§ **What is needed**
The lines to repeat are those below from the one containing "theorem Inv.with_outside (h" down to the one containing "theorem answer_mem_codes (L", both included; reproduce them exactly and nothing else.

§ **Provided records**
/-- Settles O2: bright phases with their durations, a low strobe, nothing on the ports. -/
theorem resetMeetsTheStepInvariant : Obligations.ResetMeetsTheStepInvariant := by
  intro t0 oe now chain
  have hclass := resetWith_class t0 oe now chain
  refine ⟨fun k => ?_, rfl, .inl rfl, fun _ => ⟨rfl, fun k => (hclass k).2.1, rfl⟩,
    fun h => absurd h Bool.false_ne_true, .inl rfl⟩
  rw [(hclass k).2.1, (hclass k).2.2, durationOf]

section
variable {s : State}

/-- The invariant does not speak of what the outside holds. -/
theorem Inv.with_outside (h : Inv s) (inputs : List Input) (now : Time) :
    Inv { s with inputs := inputs, NOW := now } :=
  ⟨h.duration_matches_phase, h.clock_low, h.events_whole, h.before_first_refresh, h.after_refresh, h.result_legal⟩

/-- Nor of `L` and the masks: a command that writes no more than these and answers one of the four codes
keeps it. -/
theorem Inv.with_logical (h : Inv s) (L : Grid) (M : Vector Grid NCLASS) {r : Byte}
    (hr : r ∈ [OK, FAIL, INVALID, ILLEGAL]) :
    Inv { s with L := L, M := M, result := some r, events := [] } :=
  ⟨h.duration_matches_phase, h.clock_low, .inl rfl, h.before_first_refresh, h.after_refresh, .inr ⟨r, hr, rfl⟩⟩

/-- Every answer is one of the four codes (R94). -/
theorem answer_mem_codes (L : Grid) (M : Vector Grid NCLASS) (i : Instr) :
    answer L M i ∈ [OK, FAIL, INVALID, ILLEGAL] := by
  have hcheck (p : Prop) [Decidable p] : (if p then OK else FAIL) ∈ [OK, FAIL, INVALID, ILLEGAL] := by
    split <;> decide
  cases i with
  | refresh => exact List.mem_cons_self
  | qryblink row col k =>
    rw [answer]
    split
    · exact hcheck _
    · decide
  | _ => exact hcheck _

/-- The durations still match the phases after a refresh: a flipped class has its new phase's, a kept class
its old (R25). -/
theorem duration_matches_phase_refreshed (h : ∀ k : ClassIx, s.DUR[k] = durationOf k s.PH[k]) (k : ClassIx) :
    (refreshed s).DUR[k] = durationOf k (refreshed s).PH[k] := by
  by_cases hexp : Expired s k
  · obtain ⟨hph, -, hdur⟩ := ClassPhase.mk.inj (classPhase_refreshed_of_expired hexp.1 hexp.2)
    rw [hph, hdur]
  · obtain ⟨hph, -, hdur⟩ := ClassPhase.mk.inj (classPhase_refreshed_of_not_expired hexp)
    rw [hph, hdur, h]

/-- A refresh establishes the clauses of a high strobe and keeps the others. -/
theorem Inv.refreshed (h : Inv s) : Inv (refreshed s) := by
  obtain ⟨hpin, hsink⟩ := refreshed_PIN_sink h.clock_low
  refine ⟨duration_matches_phase_refreshed h.duration_matches_phase, ?_, .inr ?_, ?_, fun _ => ?_, .inr ⟨OK, ?_, ?_⟩⟩
  · rw [hpin]
  · rw [refreshed_events, refreshed_P]
  · intro hlow
    rw [hpin] at hlow
    exact absurd hlow.symm Bool.false_ne_true
  · rw [hpin, hsink]
    exact ⟨rfl, rfl, rfl⟩
  · decide
  · exact refreshed_result s

/-- Every operation keeps the invariant. -/
theorem Inv.exec {t : State} {i : Instr} (h : Inv s) (he : exec i s = .next t) : Inv t := by
  obtain ⟨-, rfl⟩ | ⟨-, rfl⟩ := exec_next_cases he
  · exact h.with_logical _ _ (answer_mem_codes s.L s.M i)
  · exact h.refreshed

end

/-- Settles O3: by what the step does: nothing, an operation, an illegal command, or a passage of time. -/
theorem everyStepKeepsTheStepInvariant : Obligations.EveryStepKeepsTheStepInvariant := by
  intro s t h hstep
  obtain ⟨-, rfl⟩ | ⟨rest, w, i, -, -, he⟩ | ⟨rest, w, e, -, -, rfl⟩ | ⟨rest, d, -, rfl⟩ := step_next_cases hstep
  · exact h
  · exact (h.with_outside rest s.NOW).exec he
  · exact (h.with_outside rest s.NOW).with_logical s.L s.M (by decide)
  · exact h.with_outside rest (s.NOW + d)

end Sys2Proof.Machine
end
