theorem fmtReg_usedBits (x y : BitVec 2) : fmtReg op d a x b &&& 0xFFE7 = fmtReg op d a y b &&& 0xFFE7 := by
  change (op ++ d ++ a ++ 0#1 ++ x ++ b) &&& (0xF#4 ++ 7#3 ++ 7#3 ++ 1#1 ++ 0#2 ++ 7#3) = (op ++ d ++ a ++ 0#1 ++ y ++ b) &&& (0xF#4 ++ 7#3 ++ 7#3 ++ 1#1 ++ 0#2 ++ 7#3)
  simp only [BitVec.and_append, BitVec.and_zero]

theorem fmtOff6_usedBits_not (x y : BitVec 6) : fmtOff6 op d a x &&& 0xFFC0 = fmtOff6 op d a y &&& 0xFFC0 := by
  change (op ++ d ++ a ++ x) &&& (0xF#4 ++ 7#3 ++ 7#3 ++ 0#6) = (op ++ d ++ a ++ y) &&& (0xF#4 ++ 7#3 ++ 7#3 ++ 0#6)
  simp only [BitVec.and_append, BitVec.and_zero]

theorem fmtOff6_usedBits_jmp (d' : BitVec 3) (x y : BitVec 6) :
    fmtOff6 op d a x &&& 0xF1C0 = fmtOff6 op d' a y &&& 0xF1C0 := by
  change (op ++ d ++ a ++ x) &&& (0xF#4 ++ 0#3 ++ 7#3 ++ 0#6) = (op ++ d' ++ a ++ y) &&& (0xF#4 ++ 0#3 ++ 7#3 ++ 0#6)
  simp only [BitVec.and_append, BitVec.and_zero]

theorem fmtBase_usedBits (x x' : BitVec 2) (y y' : BitVec 6) :
    fmtBase op x a y &&& 0xF9C0 = fmtBase op x' a y' &&& 0xF9C0 := by
  change (op ++ 0#1 ++ x ++ a ++ y) &&& (0xF#4 ++ 1#1 ++ 0#2 ++ 7#3 ++ 0#6) = (op ++ 0#1 ++ x' ++ a ++ y') &&& (0xF#4 ++ 1#1 ++ 0#2 ++ 7#3 ++ 0#6)
  simp only [BitVec.and_append, BitVec.and_zero]

theorem fmtNone_usedBits (x y : BitVec 12) : fmtNone op x &&& 0xF000 = fmtNone op y &&& 0xF000 := by
  change (op ++ x) &&& (0xF#4 ++ 0#12) = (op ++ y) &&& (0xF#4 ++ 0#12)
  simp only [BitVec.and_append, BitVec.and_zero]

theorem fmtTrap_usedBits (v : BitVec 8) (x y : BitVec 4) : fmtTrap op x v &&& 0xF0FF = fmtTrap op y v &&& 0xF0FF := by
  change (op ++ x ++ v) &&& (0xF#4 ++ 0#4 ++ 0xFF#8) = (op ++ y ++ v) &&& (0xF#4 ++ 0#4 ++ 0xFF#8)
  simp only [BitVec.and_append, BitVec.and_zero]

end

theorem usedBits_decodeTrap (v : BitVec 8) : usedBits (decodeTrap v) = 0xF0FF := by
  unfold decodeTrap
  split <;> rfl

/-- The encoder writes the vector of the row that the routine table answers (R69). -/
theorem encode_decodeTrap (v : BitVec 8) : encode (decodeTrap v) = fmtTrap (opcodeOf .trap) 0 v := by
  unfold decodeTrap
  split
  case h_9 => rfl -- the generic row carries its vector
  all_goals next h => exact congrArg (fmtTrap (opcodeOf .trap) 0) (BitVec.eq_of_toNat_eq h.symm)

/-- Encoding what a word decodes to gives the word back on the bits its form uses: the word is the format of its own
fields, and the encoder differs from it in ignored parts only. -/
theorem encode_decode_usedBits (w : Word) : encode (decode w) &&& usedBits (decode w) = w &&& usedBits (decode w) := by
  have hop := opcodeOf_handlerOf (opcodeField w)
  cases hh : handlerOf (opcodeField w) <;> rw [hh] at hop
  case br => simp only [decode, hh, encode, hop, nzpField, fmtOff9_fields]
  case ld | st | ldi | sti | lea => simp only [decode, hh, encode, hop, toBits_drField, fmtOff9_fields]
  case ldr | str => simp only [decode, hh, encode, hop, toBits_drField, toBits_sr1Field, fmtOff6_fields]
  case add | and =>
    cases hm : isBitSet w 5 with
    | true => simp only [decode, hh, hm, encode, hop, if_true, toBits_drField, toBits_sr1Field, fmtImm5_fields]
    | false =>
      simp only [decode, hh, hm, encode, hop, usedBits, Bool.false_eq_true, if_false, toBits_drField, toBits_sr1Field,
        toBits_sr2Field]
      rw [fmtReg_usedBits _ _ _ _ _ (w.extractLsb' 3 2), fmtReg_fields hm]
  case jsr =>
    cases hm : isBitSet w 11 with
    | true => simp only [decode, hh, hm, encode, hop, if_true, fmtOff11_fields]
    | false =>
      simp only [decode, hh, hm, encode, hop, usedBits, Bool.false_eq_true, if_false, toBits_sr1Field]
      rw [fmtBase_usedBits _ _ _ (w.extractLsb' 9 2) _ (w.extractLsb' 0 6), fmtBase_fields hm]
  case not =>
    simp only [decode, hh, encode, hop, usedBits, toBits_drField, toBits_sr1Field]
    rw [fmtOff6_usedBits_not _ _ _ _ (off6Field w), fmtOff6_fields]
  case jmp =>
    simp only [decode, hh, encode, hop, usedBits, toBits_sr1Field]
    rw [fmtOff6_usedBits_jmp _ _ _ (w.extractLsb' 9 3) _ (off6Field w), fmtOff6_fields]
  case rti | res =>
    simp only [decode, hh, encode, hop, usedBits]
    rw [fmtNone_usedBits _ _ (w.extractLsb' 0 12), fmtNone_fields]
  case trap =>
    simp only [decode, hh, encode_decodeTrap, hop, usedBits_decodeTrap]
    rw [fmtTrap_usedBits _ _ _ (w.extractLsb' 8 4), fmtTrap_fields]

/-! Words that agree on a mask agree on every field that the mask covers. -/

section
variable {w w' u : Word}

theorem field_eq_of_agree (h : w &&& u = w' &&& u) {start len : Nat}
    (hu : u.extractLsb' start len = BitVec.allOnes len) : w'.extractLsb' start len = w.extractLsb' start len := by
  have := congrArg (BitVec.extractLsb' start len) h
  rw [BitVec.extractLsb'_and, BitVec.extractLsb'_and, hu, BitVec.and_allOnes, BitVec.and_allOnes] at this
  exact this.symm

theorem isBitSet_eq_of_agree (h : w &&& u = w' &&& u) {n : Nat} (hu : isBitSet u n = true) :
    isBitSet w' n = isBitSet w n := by
  have := congrArg (isBitSet · n) h
  simp only [isBitSet, BitVec.getLsbD_and] at this hu ⊢
  rw [hu, Bool.and_true, Bool.and_true] at this
  exact this.symm

end

/-- Every form uses the opcode (R67). -/
theorem opcodeField_usedBits (i : Instr) : opcodeField (usedBits i) = BitVec.allOnes 4 := by
  cases i <;> simp only [usedBits] <;> rfl

/-- The fields of the register form of ADD and AND. -/
theorem fields_eq_of_agree_reg {w w' : Word} (h : w &&& 0xFFE7 = w' &&& 0xFFE7) :
    isBitSet w' 5 = isBitSet w 5 ∧ drField w' = drField w ∧ sr1Field w' = sr1Field w ∧ sr2Field w' = sr2Field w :=
  ⟨isBitSet_eq_of_agree h rfl, congrArg Reg.ofBits (field_eq_of_agree h rfl),
    congrArg Reg.ofBits (field_eq_of_agree h rfl), congrArg Reg.ofBits (field_eq_of_agree h rfl)⟩

/-- A word that agrees with `w` on the bits that the form of `w` uses decodes as `w` does. -/
theorem decode_eq_of_agree {w w' : Word} (h : w &&& usedBits (decode w) = w' &&& usedBits (decode w)) :
    decode w' = decode w := by
  have hop : opcodeField w' = opcodeField w := field_eq_of_agree h (opcodeField_usedBits _)
  have full (hu : usedBits (decode w) = BitVec.allOnes 16) : decode w' = decode w := by
    rw [hu, BitVec.and_allOnes, BitVec.and_allOnes] at h
    rw [h]
  cases hh : handlerOf (opcodeField w)
  case br | ld | st | ldi | sti | lea | ldr | str => exact full (by simp only [decode, hh]; rfl)
  case rti | res => simp only [decode, hop, hh]
  case add | and =>
    cases hm : isBitSet w 5 with
    | true => exact full (by simp only [decode, hh, hm]; rfl)
    | false =>
      simp only [decode, hh, hm, usedBits, Bool.false_eq_true, if_false] at h
      obtain ⟨hm', hdr, hsr1, hsr2⟩ := fields_eq_of_agree_reg h
      simp only [decode, hop, hh, hm', hm, hdr, hsr1, hsr2, Bool.false_eq_true, if_false]
  case jsr =>
    cases hm : isBitSet w 11 with
    | true => exact full (by simp only [decode, hh, hm]; rfl)
    | false =>
      simp only [decode, hh, hm, usedBits, Bool.false_eq_true, if_false] at h
      simp only [decode, hop, hh, hm, isBitSet_eq_of_agree h (n := 11) rfl, sr1Field,
        field_eq_of_agree h (start := 6) (len := 3) rfl, Bool.false_eq_true, if_false]
  case not =>
    simp only [decode, hh, usedBits] at h
    simp only [decode, hop, hh, drField, sr1Field, field_eq_of_agree h (start := 9) (len := 3) rfl,
      field_eq_of_agree h (start := 6) (len := 3) rfl]
  case jmp =>
    simp only [decode, hh, usedBits] at h
    simp only [decode, hop, hh, sr1Field, field_eq_of_agree h (start := 6) (len := 3) rfl]
  case trap =>
    simp only [decode, hh, usedBits_decodeTrap] at h
    simp only [decode, hop, hh, trapField, field_eq_of_agree h (start := 0) (len := 8) rfl]
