/-- The state of a sector in an L1, a stash window, or another party that reads. -/
def holderState (s : State) (k : Nat) (h : Holder) : SecState :=
  match kvGet s.dir k, h with
  | some (.shared hs), _ => if hs.contains h then .s else .i
  | some (.excl h'), _ => if h' = h then .e else .i
  | some (.modified h' _), _ => if h' = h then .m else .i
  | some (.latent _ cs), .l1 g => if cs.any (·.num == g) then .l else .i
  | _, _ => .i

/-- The state of a sector in the cache with a number (R19, R190; log 117): an L1; a die cache that collects for another home, and the
hub, which stand for the composite of what reports to them (R198, R201). The die cache of the sector's own die is the home itself and
holds no copy (R19). -/
def cacheState (s : State) (k n : Nat) : SecState :=
  let below : Bool := match kvGet s.dir k with
    | some (.latent _ cs) => cs.any fun c => c.num != n && (chainOf s k c.num).contains n
    | _ => false
  if n < 1024 then holderState s k (.l1 n)
  else if below then .l
  else if n = 1032 then holderState s k .hub
  else .i

/-- The party reaches the sector through a peer window: it stands on another die of the package than the home. -/
def peerOf (k : Nat) (h : Holder) : Bool := (homeDie (64 * k)).any fun e => h.num < 1024 && dieOf h.num != e

/-- Lines of which the hub cache holds a sector (R177). -/
def hubLines (s : State) : List Nat :=
  ((s.dir.filter fun e => match e.2 with
    | .shared hs => hs.contains .hub
    | _ => false).map (·.1 / 4)).eraseDups

/-- The hub keeps an S copy of a sector that importers share; when its lines are all in use it drops one (R12, R177). -/
def hubKeep (s : State) (k : Nat) : State :=
  match kvGet s.dir k with
  | some (.shared hs) =>
    if hs.contains .hub then s
    else
      let s := { s with dir := kvPut s.dir k (.shared (hs ++ [.hub])) }
      match hubLines s with
      | [] => s
      | l :: ls =>
        if ls.length < Config.hubLines then s
        else (List.range 4).foldl (fun s i => dropClean s (4 * l + i) .hub) s
  | _ => s

/-- The poisoned granules of a sector's home value, by their place in it. -/
def homeMarks (s : State) (k : Nat) : List Nat := (List.range 4).filter fun q => s.poison.contains (4 * k + q)

/-- An L1 that has read a sector from its home holds the data with the marks that it had there (R299). -/
def fillMarks (s : State) (k : Nat) : Holder → State
  | .l1 g =>
    let qs := homeMarks s k
    if qs = [] then s else s.updCore g fun c => { c with l1Poison := kvPut c.l1Poison k qs }
  | _ => s

/-- A plain read by a party: a latent sector is developed, a modified copy recalled; a party `who` keeps a copy, E if it is the
only one (R196, R405; log 7). What the hub cache holds it serves in the home's place
(R177). -/
def readFor (s : State) (k : Nat) (who : Option Holder) : State :=
  match who with
  | none => readStateHome (developIf (heatTick s k) k) k
  | some h =>
    if heldBy s k h then s
    else if peerOf k h then
      fillMarks (hubKeep (readState (developIf (if heldBy s k .hub then s else heatTick s k) k) k h) k) k h
    else fillMarks (readState (developIf (heatTick s k) k) k h) k h

/-- The marks of an L1's own copy stay with the data when the L1 modifies it, and what became of the home value since does not count
for it (R299). -/
def keepMarks (s : State) (k : Nat) : Holder → State
  | .l1 g =>
    match kvGet s.dir k with
    | some (.excl _) =>
      let qs := kvGetD [] (s.core g).l1Poison k
      loseCopy { s with poison := qs.foldl (fun p q => natAdd p (4 * k + q)) (s.poison.filter (· / 4 != k)) } k (.l1 g)
    | _ => s
  | _ => s

/-- A plain store: with a cache, it obtains ownership and leaves it in M; without, it is performed at the home. -/
def storeFor (s : State) (k : Nat) (who : Option Holder) (off : Nat) (bs : List Byte) : State :=
  match who with
  | none => writeHome (toHome (heatTick s k) k) (64 * k + off) bs
  | some h =>
    let own := match kvGet s.dir k with
      | some (.modified h' _) | some (.excl h') => h == h'
      | _ => false
    let s := keepMarks (if own then s else toHome (heatTick s k) k) k h
    { s with dir := kvPut s.dir k (.modified h (secPut (secValue s k) off bs)),
             poison := clearPoison s.poison (64 * k + off) bs.length }

/-- The pieces of n bytes from a key: sector, offset in the sector, offset in the access, length (R162). -/
def sectorsOf (a n : Nat) : List (Nat × Nat × Nat × Nat) :=
  (List.range ((a % 64 + n + 63) / 64)).map fun i =>
    let k := a / 64 + i
    let lo := max a (64 * k)
    (k, lo - 64 * k, lo - a, min (a + n) (64 * k + 64) - lo)

/-- A plain read of n bytes by a party. -/
def readBy (s : State) (who : Option Holder) (a n : Nat) : State × List Byte :=
  (sectorsOf a n).foldl (fun r p =>
    let s := readFor r.1 p.1 who
    (s, r.2 ++ (List.range p.2.2.2).map fun i => s.byteAt (64 * p.1 + p.2.1 + i))) (s, [])

/-- A plain read of n bytes by a party without a cache. -/
def readHome (s : State) (a n : Nat) : State × List Byte := readBy s none a n

/-- A plain write of bytes by a party without a cache. -/
def storeHome (s : State) (a : Nat) (bs : List Byte) : State :=
  (sectorsOf a bs.length).foldl (fun s p => storeFor s p.1 none p.2.1 ((bs.drop p.2.2.1).take p.2.2.2)) s

end Sys2Proof.Machine
end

§ **Your response**
theorem Inv.with_outside (h : Inv s) (inputs : List Input) (now : Time) :
    Inv { s with inputs := inputs, NOW := now } :=
  ⟨h.duration_matches_phase, h.clock_low, h.events_whole, h.before_first_refresh, h.after_refresh, h.result_legal⟩

/-- Nor of `L` and the masks: a command that writes no more than these and answers one of the four codes
keeps it. -/
theorem Inv.with_logical (h : Inv s) (L : Grid) (M : Vector Grid NCLASS) {r : Byte}
    (hr : r ∈ [OK, FAIL, INVALID, ILLEGAL]) :
    Inv { s with L := L, M := M, result := some r, events := [] } :=
  ⟨h.duration_matches_phase, h.clock_low, .inl rfl, h.before_first_refresh, h.after_refresh, .inr ⟨r, hr, rfl⟩⟩

/-- Every answer is one of the four codes (R94). -/
theorem answer_mem_codes (L : Grid) (M : Vector Grid NCLASS) (i : Instr) :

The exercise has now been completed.